**Task brief:**
Repeat nothing but the lines below running from the one containing "s.acts := rfl" to the one containing "s.mapDue := rfl". Keep both end lines.

**Data for the task:**
-- ==== Sys2Proof/Laws/Parts.lean ====
section
/-! SUPPORT. What each update of one part of the state leaves and changes, field by field. -/
namespace Sys2Proof.Machine

@[simp] theorem State.modPower_pending (s : State) (f : PowerState → PowerState) : (s.modPower f).pending = s.pending := rfl
@[simp] theorem State.modPower_creg (s : State) (f : PowerState → PowerState) : (s.modPower f).creg = s.creg := rfl
@[simp] theorem State.modPower_mem (s : State) (f : PowerState → PowerState) : (s.modPower f).mem = s.mem := rfl
@[simp] theorem State.modPower_flaw (s : State) (f : PowerState → PowerState) : (s.modPower f).flaw = s.flaw := rfl
@[simp] theorem State.modPower_lineErr (s : State) (f : PowerState → PowerState) : (s.modPower f).lineErr = s.lineErr := rfl
@[simp] theorem State.modPower_micro (s : State) (f : PowerState → PowerState) : (s.modPower f).micro = s.micro := rfl
@[simp] theorem State.modPower_microGen (s : State) (f : PowerState → PowerState) : (s.modPower f).microGen = s.microGen := rfl
@[simp] theorem State.modPower_cores (s : State) (f : PowerState → PowerState) : (s.modPower f).cores = s.cores := rfl
@[simp] theorem State.modPower_seqs (s : State) (f : PowerState → PowerState) : (s.modPower f).seqs = s.seqs := rfl
@[simp] theorem State.modPower_timers (s : State) (f : PowerState → PowerState) : (s.modPower f).timers = s.timers := rfl
@[simp] theorem State.modPower_samples (s : State) (f : PowerState → PowerState) : (s.modPower f).samples = s.samples := rfl
@[simp] theorem State.modPower_mcq (s : State) (f : PowerState → PowerState) : (s.modPower f).mcq = s.mcq := rfl
@[simp] theorem State.modPower_banks (s : State) (f : PowerState → PowerState) : (s.modPower f).banks = s.banks := rfl
@[simp] theorem State.modPower_memStacks (s : State) (f : PowerState → PowerState) : (s.modPower f).memStacks = s.memStacks := rfl
@[simp] theorem State.modPower_packets (s : State) (f : PowerState → PowerState) : (s.modPower f).packets = s.packets := rfl
@[simp] theorem State.modPower_nextTag (s : State) (f : PowerState → PowerState) : (s.modPower f).nextTag = s.nextTag := rfl
@[simp] theorem State.modPower_resps (s : State) (f : PowerState → PowerState) : (s.modPower f).resps = s.resps := rfl
@[simp] theorem State.modPower_routes (s : State) (f : PowerState → PowerState) : (s.modPower f).routes = s.routes := rfl
@[simp] theorem State.modPower_routeBank (s : State) (f : PowerState → PowerState) : (s.modPower f).routeBank = s.routeBank := rfl
@[simp] theorem State.modPower_replays (s : State) (f : PowerState → PowerState) : (s.modPower f).replays = s.replays := rfl
@[simp] theorem State.modPower_traceQ (s : State) (f : PowerState → PowerState) : (s.modPower f).traceQ = s.traceQ := rfl
@[simp] theorem State.modPower_tokens (s : State) (f : PowerState → PowerState) : (s.modPower f).tokens = s.tokens := rfl
@[simp] theorem State.modPower_dir (s : State) (f : PowerState → PowerState) : (s.modPower f).dir = s.dir := rfl
@[simp] theorem State.modPower_dirBusy (s : State) (f : PowerState → PowerState) : (s.modPower f).dirBusy = s.dirBusy := rfl
@[simp] theorem State.modPower_arr (s : State) (f : PowerState → PowerState) : (s.modPower f).arr = s.arr := rfl
@[simp] theorem State.modPower_halves (s : State) (f : PowerState → PowerState) : (s.modPower f).halves = s.halves := rfl
@[simp] theorem State.modPower_sys (s : State) (f : PowerState → PowerState) : (s.modPower f).sys = s.sys := rfl
@[simp] theorem State.modPower_router (s : State) (f : PowerState → PowerState) : (s.modPower f).router = s.router := rfl
@[simp] theorem State.modPower_fab (s : State) (f : PowerState → PowerState) : (s.modPower f).fab = s.fab := rfl
@[simp] theorem State.modPower_host (s : State) (f : PowerState → PowerState) : (s.modPower f).host = s.host := rfl
@[simp] theorem State.modPower_power (s : State) (f : PowerState → PowerState) : (s.modPower f).power = f s.power := rfl
@[simp] theorem State.modPower_time (s : State) (f : PowerState → PowerState) : (s.modPower f).time = s.time := rfl
@[simp] theorem State.modPower_boot (s : State) (f : PowerState → PowerState) : (s.modPower f).boot = s.boot := rfl
@[simp] theorem State.modPower_sec (s : State) (f : PowerState → PowerState) : (s.modPower f).sec = s.sec := rfl
@[simp] theorem State.modPower_dict (s : State) (f : PowerState → PowerState) : (s.modPower f).dict = s.dict := rfl
@[simp] theorem State.modPower_laneTimes (s : State) (f : PowerState → PowerState) : (s.modPower f).laneTimes = s.laneTimes := rfl
@[simp] theorem State.modPower_epoch (s : State) (f : PowerState → PowerState) : (s.modPower f).epoch = s.epoch := rfl
@[simp] theorem State.modPower_errlog (s : State) (f : PowerState → PowerState) : (s.modPower f).errlog = s.errlog := rfl
@[simp] theorem State.modPower_errLast (s : State) (f : PowerState → PowerState) : (s.modPower f).errLast = s.errLast := rfl
@[simp] theorem State.modPower_errq (s : State) (f : PowerState → PowerState) : (s.modPower f).errq = s.errq := rfl
@[simp] theorem State.modPower_flogDue (s : State) (f : PowerState → PowerState) : (s.modPower f).flogDue = s.flogDue := rfl
@[simp] theorem State.modPower_acts (s : State) (f : PowerState → PowerState) : (s.modPower f).acts = s.acts := rfl
@[simp] theorem State.modPower_maps (s : State) (f : PowerState → PowerState) : (s.modPower f).maps = s.maps := rfl
@[simp] theorem State.modPower_mapDue (s : State) (f : PowerState → PowerState) : (s.modPower f).mapDue = s.mapDue := rfl
@[simp] theorem State.modPower_now (s : State) (f : PowerState → PowerState) : (s.modPower f).now = s.now := rfl
@[simp] theorem State.modPower_frac (s : State) (f : PowerState → PowerState) : (s.modPower f).frac = s.frac := rfl
@[simp] theorem State.modPower_ran (s : State) (f : PowerState → PowerState) : (s.modPower f).ran = s.ran := rfl
@[simp] theorem State.modPower_free (s : State) (f : PowerState → PowerState) : (s.modPower f).free = s.free := rfl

**Exercise answer:**
@[simp] theorem State.modPower_acts (s : State) (f : PowerState → PowerState) : (s.modPower f).acts = s.acts := rfl
@[simp] theorem State.modPower_maps (s : State) (f : PowerState → PowerState) : (s.modPower f).maps = s.maps := rfl
@[simp] theorem State.modPower_mapDue (s : State) (f : PowerState → PowerState) : (s.modPower f).mapDue = s.mapDue := rfl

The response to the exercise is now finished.